Das Picknick ist heute ein globales Phänomen. Im englischen Ascot speisen Lords und Ladies mit extravaganten Hüten auf dem Rasen neben der Pferderennbahn, und das Tennisturnier von Wimbledon ist eigentlich ein einziges grosses Picknick mit Erdbeeren zum Dessert. Spanierinnen und Spanier bereiten Paella über dem Lagerfeuer und amerikanische Grillmeister sind auf der ewigen Suche nach dem perfekten Barbecue. In Japan trifft man sich jeden Frühling unter den Kirschbäumen, wenn deren prachtvolle Blütezeit wie eine rosa Welle von Südwesten her über die Inseln wandert. Auch andernorts in Asien sind Picknicks populär, wobei das Mongolische Barbecue eine besondere Sache ist. Weil gebraten wird und nicht grilliert, ist es eigentlich kein Barbecue – und erfunden wurde es von Strassenhändlern in Taiwan.

Auch bei uns nimmt die Popularität des Picknicks immer weiter zu – was auch nicht weiter verwundert in einem Land mit geschätzten acht Millionen Migranten. Die einen migrieren (also wandern) an den Wochenenden mit Sackmesser und Cervelat durch die Berge, andere tragen zur «Mediterranisierung» des Stadtlebens bei. Wie diese aussieht, kann man etwa im Berner Eichholz oder am Basler Rheinufer miterleben, wenn die Grills angeworfen werden und ganze Sippen aus aller Herren Länder bis spät nachts beisammen sitzen, Fleisch oder Vegetarisches grillieren und ausgiebig schwatzen, spielen oder musizieren. Gerade für Leute mit kleinen Wohnzimmern ist die gute Outdoor-Stube oft das beste Lokal für ein Familientreffen.  In Berlin oder Rom hat das Phänomen Picknick gar solche Ausmasse angenommen, dass die Behörden es in manchen Parks untersagt haben – ein sicherer Weg, um sich sehr unpopulär zu machen.

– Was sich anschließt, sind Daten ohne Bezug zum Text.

/-- ON with the panel OFF, its clock ready and its port on drives the first used rail and waits; with the panel not OFF it is
dropped with E_STATE, with the clock not ready with E_CLOCK_NOT_READY. A rail's good, its delay, the analogue levels, PRST_DELAY
and PREADY each move the sequencer on only from the step that waits for it; a wait that expires fails the power-on with its code,
event and power-off. A wait that expires ends power-on with E_TIMEOUT from every step; in power-off the CLEAR is recorded and the
sequence goes on. A reference drives between 0.20 V and 3.00 V. (R41, R337, R338, R339, R340, R349, 18_panel_power_bias) -/
def Obligations.PanelPowersUp : Prop :=
  ∀ (s : State) (a : Acc) (x : Word) (p : Port) (n : Fin 4) (v : Rat) (vn : Fin 5),
    (s.dev.awake a = true → s.dev.mayWrite a.who (PANEL.pg p.val) = true → PANEL.PWR_CTL_OFF.of x = 0 → s.dev.panelState p.val = 0
      → s.dev.onPll (4 + p.val) = true → s.dev.portOn p.val = true → s.dev.operates (PANEL.pg p.val) = true → s.dev.seqUse p.val 0
      = true → s.dev.on (PANEL.pg p.val) PANEL.SEQ_PG_WAIT 0 = false →
      Ran (.panelOn a p x) s fun d =>
        d.panelState p.val = 1 ∧
        (d.panelSt p.val).wait = .onDelay ∧
        (d.panelSt p.val).idx = 0 ∧
        d.pwr.rails = (s.dev.pwr.rails ||| 2 ^ s.dev.rd (PANEL.pg p.val) PANEL.SEQ_RAIL 0) ∧
        (d.panelSt p.val).onAt = s.dev.devtime ∧
        Dev.WordsBut (fun k => onPage (PANEL.pg 0) k || onPage (PANEL.pg 1) k) s.dev d) ∧
    (s.dev.awake a = true → s.dev.mayWrite a.who (PANEL.pg p.val) = true → PANEL.PWR_CTL_OFF.of x = 0 → s.dev.panelState p.val ≠ 0
      →
      Ran (.panelOn a p x) s fun d =>
        Dev.ErrShown s.dev d (PANEL.pg p.val) E.STATE 0x040 a.who.code ∧
        Dev.Only (errKeys (PANEL.pg p.val)) [] s.dev d) ∧
    (s.dev.awake a = true → s.dev.mayWrite a.who (PANEL.pg p.val) = true → PANEL.PWR_CTL_OFF.of x = 0 → s.dev.panelState p.val = 0
      → s.dev.onPll (4 + p.val) = false →
      Ran (.panelOn a p x) s fun d =>
        Dev.ErrShown s.dev d (PANEL.pg p.val) E.CLOCK_NOT_READY 0x040 a.who.code ∧
        Dev.Only (errKeys (PANEL.pg p.val)) [] s.dev d) ∧
    (Ran (.railPgRise n) s fun d =>
        d.pwr.railPg = (s.dev.pwr.railPg ||| 2 ^ n.val) ∧
        (d.panelSt p.val).wait = (if (s.dev.panelSt p.val).wait = .pg ∧ s.dev.rd (PANEL.pg p.val) PANEL.SEQ_PG (s.dev.panelSt
          p.val).idx = n.val then .onDelay else (s.dev.panelSt p.val).wait) ∧
        d.panelState p.val = s.dev.panelState p.val ∧
        Dev.WordsBut (fun k => k == rkey (PANEL.pg 0) 0x0CC || k == rkey (PANEL.pg 1) 0x0CC) s.dev d) ∧
    ((s.dev.panelSt p.val).wait = .onDelay → (s.dev.panelSt p.val).idx < 5 → s.dev.seqUse p.val ((s.dev.panelSt p.val).idx + 1) =
      true →
      Ran (.seqDelayExpire p) s fun d =>
        (d.panelSt p.val).idx = (s.dev.panelSt p.val).idx + 1 ∧
        bit d.pwr.rails (s.dev.rd (PANEL.pg p.val) PANEL.SEQ_RAIL ((s.dev.panelSt p.val).idx + 1)) = true ∧
        d.panelState p.val = s.dev.panelState p.val ∧
        ((d.panelSt p.val).wait = .pg ∨ (d.panelSt p.val).wait = .onDelay)) ∧
    ((s.dev.panelSt p.val).wait = .onDelay → s.dev.seqUse p.val ((s.dev.panelSt p.val).idx + 1) = false →
      Ran (.seqDelayExpire p) s fun d =>
        d.panelState p.val = 2 ∧
        (d.panelSt p.val).wait = .analog ∧
        (d.panelSt p.val).gclk = true ∧
        (d.panelSt p.val).vref = true ∧
        d.biasOn p.val = true ∧
        d.pwr.rails = s.dev.pwr.rails) ∧
    (((s.dev.panelSt p.val).wait = .pg ∨ (s.dev.panelSt p.val).wait = .analog ∨ (s.dev.panelSt p.val).wait = .pready ∨
      (s.dev.panelSt p.val).wait = .clear) → (s.dev.panelSt p.val).gclk = true →
      Ran (.seqWaitTimeout p) s fun d =>
        d.rd (PANEL.pg p.val) PANEL.PWR_STAT_RESULT = 2 ∧
        d.rd (PANEL.pg p.val) PANEL.PWR_STAT_CODE = E.TIMEOUT ∧
        d.pend (PANEL.pg p.val) 2 = true ∧
        d.panelState p.val = 8 ∧
        (d.panelSt p.val).prst = false ∧
        (d.panelSt p.val).wait = .gclk) ∧
    ((s.dev.panelSt p.val).wait = .analog → s.dev.on (PANEL.pg p.val) PANEL.VNEG_STAT_REG = true →
      Ran (.analogReady p) s fun d =>
        d.panelSt p.val = { s.dev.panelSt p.val with wait := .prst } ∧
        Dev.Only [] [] { s.dev with panel := d.panel } d) ∧
    ((s.dev.panelSt p.val).wait ≠ .analog →
      Ran (.analogReady p) s fun d =>
        Dev.Only [] [] s.dev d) ∧
    ((s.dev.panelSt p.val).wait = .prst → s.dev.on (PANEL.pg p.val) PANEL.PANEL_CFG_PREADY_USE = true → (s.dev.panelSt
      p.val).pready = false →
      Ran (.prstDelayExpire p) s fun d =>
        d.panelState p.val = 3 ∧
        d.panelSt p.val = { s.dev.panelSt p.val with prst := true, wait := .pready } ∧
        Dev.Only [rkey (PANEL.pg p.val) 0x008] [] { s.dev with panel := d.panel } d) ∧
    ((s.dev.panelSt p.val).wait = .pready → s.dev.on (PANEL.pg p.val) PANEL.PANEL_CFG_PREADY_USE = true →
      Ran (.preadyRise p) s fun d =>
        d.panelState p.val = 4 ∧
        (d.panelSt p.val).pready = true ∧
        (d.panelSt p.val).wait = .none ∧
        (d.tdlSt p.val).train = 1 ∧
        d.tdlState p.val = 1) ∧
    (((s.dev.panelSt p.val).wait = .pg ∨ (s.dev.panelSt p.val).wait = .analog ∨ (s.dev.panelSt p.val).wait = .pready ∨
      (s.dev.panelSt p.val).wait = .clear) →
      Ran (.seqWaitTimeout p) s fun d =>
        d.rd (PANEL.pg p.val) PANEL.PWR_STAT_RESULT = 2 ∧
        d.rd (PANEL.pg p.val) PANEL.PWR_STAT_CODE = E.TIMEOUT ∧
        d.pend (PANEL.pg p.val) 2 = true ∧
        (d.nv.bad = s.dev.nv.bad → d.nv.mem = s.dev.nv.mem)) ∧
    ((s.dev.panelSt p.val).wait = .offClear →
      Ran (.seqWaitTimeout p) s fun d =>
        d.rd (PANEL.pg p.val) PANEL.PWR_STAT_CODE = E.TIMEOUT ∧
        (d.panelSt p.val).prst = false) ∧
    (s.dev.vrefVolts p.val vn.val = some v → mkRat 1 5 ≤ v ∧ v ≤ 3)

/-- OFF of a panel that is OFF or in power-off changes nothing; of one in FAULT it makes it OFF; else power-off begins with
emission off, and without a CLEAR to send the panel is put in reset. A lost PREADY or power good of a lit panel is a fault with
its event and power-off. GCLK stops, and with it the references and the bias. COUNT readings out of the window latch a crack with
its event; CRK_CLEAR clears it after COUNT readings within, else it is dropped with E_STATE. VNEG out of regulation, or without
overcurrent, shows so. OFF in every other state turns emission off and begins power-off. (R340, R341, R344, R346, R347, R351,
18_panel_power_bias) -/
def Obligations.PanelPowersDown : Prop :=
  ∀ (s : State) (a : Acc) (p : Port) (n : Fin 4) (code : List Rat) (k mv : Nat),
    (s.dev.awake a = true → s.dev.mayWrite a.who (PANEL.pg p.val) = true → (s.dev.panelState p.val = 0 ∨ s.dev.panelState p.val =
      8) →
      Ran (.panelOff a p) s fun d =>
        Dev.Only [] [] s.dev d) ∧
    (s.dev.awake a = true → s.dev.mayWrite a.who (PANEL.pg p.val) = true → s.dev.panelState p.val = 9 → s.dev.pwr.seqOff = none →
      Ran (.panelOff a p) s fun d =>
        d.panelState p.val = 0 ∧
        bit (d.word (PANEL.pg p.val) 0x00C).toNat 3 = false ∧
        d.pend (PANEL.pg p.val) 1 = true ∧
        Dev.Changes [rkey (PANEL.pg p.val) 0x008, rkey (PANEL.pg p.val) 0x00C] [(PANEL.pg p.val, 1)] s.dev d) ∧
    (s.dev.awake a = true → s.dev.mayWrite a.who (PANEL.pg p.val) = true → s.dev.panelState p.val = 7 → s.dev.on AGING.pg
      AGING.CTL_SNAP_ON_OFF = false → s.dev.on (PANEL.pg p.val) PANEL.PANEL_CFG_OFF_CLEAR = false → (s.dev.panelSt p.val).gclk =
      true → s.dev.pwr.seqOff = none →
      Ran (.panelOff a p) s fun d =>
        d.panelState p.val = 8 ∧
        (d.portR p.val).emit = false ∧
        (d.panelSt p.val).prst = false ∧
        (d.panelSt p.val).wait = .gclk ∧
        d.tdlState p.val = 0 ∧
        d.pwr.rails = s.dev.pwr.rails) ∧
    ((s.dev.panelSt p.val).wait = .gclk →
      Ran (.gclkStop p) s fun d =>
        (d.panelSt p.val).gclk = false ∧
        (d.panelSt p.val).vref = false ∧
        d.biasOn p.val = false) ∧
    ((s.dev.panelSt p.val).wait ≠ .gclk →
      Ran (.gclkStop p) s fun d =>
        Dev.Only [] [] s.dev d) ∧
    ((s.dev.panelState 0 = 0 ∧ s.dev.panelState 1 = 0) →
      Ran (.railPgLoss n) s fun d =>
        d.pwr.railPg = clearBit s.dev.pwr.railPg n.val ∧
        d.panelState p.val = 0 ∧
        d.pwr.rails = s.dev.pwr.rails) ∧
    (s.dev.panelState p.val = 7 → s.dev.on (PANEL.pg p.val) PANEL.PANEL_CFG_PREADY_USE = true → (s.dev.panelSt p.val).gclk = true
      → s.dev.pwr.seqOff = none →
      Ran (.preadyLoss p) s fun d =>
        d.panelState p.val = 8 ∧
        (d.panelSt p.val).fault = true ∧
        (d.panelSt p.val).prst = false ∧
        (d.portR p.val).emit = false ∧
        d.pend (PANEL.pg p.val) 4 = true ∧
        (d.panelSt p.val).wait = .gclk) ∧
    (s.dev.panelState p.val ≠ 7 →
      Ran (.preadyLoss p) s fun d =>
        d.panelSt p.val = { s.dev.panelSt p.val with pready := false } ∧
        Dev.Only [] [] { s.dev with panel := d.panel } d) ∧
    (mv < 2 ^ 16 → (s.dev.biasOn 0 || s.dev.biasOn 1) = true → s.dev.domOn 6 = true → s.dev.on (PANEL.pg p.val)
      PANEL.VNEG_STAT_PUMP_ON = true → s.dev.pwr.testMode = false →
      Ran (.vnegRegChange true mv) s fun d =>
        d.on (PANEL.pg p.val) PANEL.VNEG_STAT_REG = true ∧
        d.rd (PANEL.pg p.val) PANEL.VNEG_STAT_MV = mv % 2 ^ PANEL.VNEG_STAT_MV.w ∧
        bit (d.word (PANEL.pg p.val) 0x00C).toNat 7 = false ∧
        Dev.WordsBut (fun k => onPage (PANEL.pg 0) k || onPage (PANEL.pg 1) k) s.dev d) ∧
    ((s.dev.biasOn 0 || s.dev.biasOn 1) = true → s.dev.domOn 6 = true → s.dev.on (PANEL.pg p.val) PANEL.VNEG_STAT_PUMP_ON = true →
      s.dev.pwr.testMode = false →
      Ran (.vnegOvercurrent true) s fun d =>
        d.on (PANEL.pg p.val) PANEL.VNEG_STAT_OC = true ∧
        bit (d.word (PANEL.pg p.val) 0x00C).toNat 6 = true ∧
        Dev.WordsBut (fun k => onPage (PANEL.pg 0) k || onPage (PANEL.pg 1) k) s.dev d) ∧
    (s.dev.on (PANEL.pg p.val) PANEL.CRK_CTL_EN = true → s.dev.domOn (6 + p.val) = true → s.dev.portState p.val ≠ 5 → k = (rna
      (mkRat (sumNat (code.map crkCode)) code.length)).toNat → s.dev.rd (PANEL.pg p.val) PANEL.CRK_LIM_LO ≤ k → k ≤ s.dev.rd
      (PANEL.pg p.val) PANEL.CRK_LIM_HI → 1 ≤ s.dev.rd (PANEL.pg p.val) PANEL.CRK_CTL_COUNT → s.dev.rd SCAN.pg SCAN.SR_STAT_STATE
      ≠ 2 →
      Ran (.crackMeasure p code) s fun d =>
        d.rd (PANEL.pg p.val) PANEL.CRK_STAT_CODE = k ∧
        d.on (PANEL.pg p.val) PANEL.CRK_STAT_OUT = false ∧
        d.panelSt p.val = { s.dev.panelSt p.val with outs := 0, ins := (s.dev.panelSt p.val).ins + 1 } ∧
        Dev.Only [rkey (PANEL.pg p.val) 0x0C8] [] { s.dev with panel := d.panel } d) ∧
    (s.dev.on (PANEL.pg p.val) PANEL.CRK_CTL_EN = true → s.dev.domOn (6 + p.val) = true → s.dev.portState p.val ≠ 5 → k = (rna
      (mkRat (sumNat (code.map crkCode)) code.length)).toNat → s.dev.rd (PANEL.pg p.val) PANEL.CRK_LIM_HI < k → s.dev.rd (PANEL.pg
      p.val) PANEL.CRK_CTL_COUNT ≤ (s.dev.panelSt p.val).outs + 1 → s.dev.rd SCAN.pg SCAN.SR_STAT_STATE ≠ 2 →
      Ran (.crackMeasure p code) s fun d =>
        d.rd (PANEL.pg p.val) PANEL.CRK_STAT_CODE = k ∧
        d.on (PANEL.pg p.val) PANEL.CRK_STAT_OUT = true ∧
        d.on (PANEL.pg p.val) PANEL.CRK_STAT_LATCHED = true ∧
        (s.dev.on (PANEL.pg p.val) PANEL.CRK_STAT_LATCHED = false → bit (d.word (PANEL.pg p.val) 0x00C).toNat 5 = true)) ∧
    (s.dev.awake a = true → s.dev.mayWrite a.who (PANEL.pg p.val) = true → s.dev.rd (PANEL.pg p.val) PANEL.CRK_CTL_COUNT ≤
      (s.dev.panelSt p.val).ins →
      Ran (.crkClear a p) s fun d =>
        d.on (PANEL.pg p.val) PANEL.CRK_STAT_LATCHED = false ∧
        bit (d.word (PANEL.pg p.val) 0x00C).toNat 5 = false ∧
        Dev.WordsBut (fun k => k == rkey (PANEL.pg p.val) 0x0C8 || k == rkey (PANEL.pg p.val) 0x00C) s.dev d) ∧
    (s.dev.awake a = true → s.dev.mayWrite a.who (PANEL.pg p.val) = true → (s.dev.panelSt p.val).ins < s.dev.rd (PANEL.pg p.val)
      PANEL.CRK_CTL_COUNT →
      Ran (.crkClear a p) s fun d =>
        Dev.ErrShown s.dev d (PANEL.pg p.val) E.STATE 0x040 a.who.code ∧
        Dev.Only (errKeys (PANEL.pg p.val)) [] s.dev d) ∧
    (s.dev.panelState p.val = 7 → (s.dev.panelSt p.val).gclk = true → s.dev.seqUse p.val 0 = true → s.dev.on (PANEL.pg p.val)
      PANEL.SEQ_PG_WAIT 0 = true → s.dev.rd (PANEL.pg p.val) PANEL.SEQ_PG 0 = n.val → bit s.dev.pwr.rails (s.dev.rd (PANEL.pg
      p.val) PANEL.SEQ_RAIL 0) = true → s.dev.panelState (1 - p.val) = 0 → s.dev.pwr.seqOff = none →
      Ran (.railPgLoss n) s fun d =>
        d.panelState p.val = 8 ∧
        (d.panelSt p.val).fault = true ∧
        (d.panelSt p.val).prst = false ∧
        (d.portR p.val).emit = false ∧
        d.pwr.railPg = clearBit s.dev.pwr.railPg n.val) ∧
    (s.dev.on (PANEL.pg p.val) PANEL.VNEG_STAT_PUMP_ON = true →
      Ran (.vnegRegChange false mv) s fun d =>
        d.on (PANEL.pg p.val) PANEL.VNEG_STAT_REG = false ∧
        d.bank.mem = s.dev.bank.mem) ∧
    (Ran (.vnegOvercurrent false) s fun d =>
        d.on (PANEL.pg p.val) PANEL.VNEG_STAT_OC = false ∧
        d.bank.mem = s.dev.bank.mem) ∧
    (s.dev.awake a = true → s.dev.mayWrite a.who (PANEL.pg p.val) = true → (1 ≤ s.dev.panelState p.val ∧ s.dev.panelState p.val ≤
      7) → s.dev.pwr.seqOff = none →
      Ran (.panelOff a p) s fun d =>
        (d.panelState p.val = 0 ∨ d.panelState p.val = 8) ∧
        (d.portR p.val).emit = false ∧
        (d.nv.bad = s.dev.nv.bad → d.nv.mem = s.dev.nv.mem)) ∧
    ((s.dev.panelSt p.val).wait ≠ .pready →
      Ran (.preadyRise p) s fun d =>
        d.panelSt p.val = { s.dev.panelSt p.val with pready := true } ∧
        Dev.Only [] [] { s.dev with panel := d.panel } d)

Bei so vielen Variationen des Essens an der frischen Luft stellt sich zum Schluss die Frage: Was ist ein gutes Picknick? Die Antwort ist überraschend einfach. Ein gutes Picknick ist eine improvisierte Spielerei, ein Heilmittel gegen den Ernst des Lebens. Es gibt eine Skizze aus dem 19. Jahrhundert, die das Innere eines Landhauses zeigt. Im Kronleuchter hängen Blätter und Zweige, vor den Fenstern prasselt feiner englischer Regen. Stühle und Tische sind beiseite geschoben und auf dem Fussboden sitzt eine vergnügte Runde, trinkt Wein und vertilgt Brot, Salat und kalten Kalbsbraten. Genau das ist ein gutes Picknick.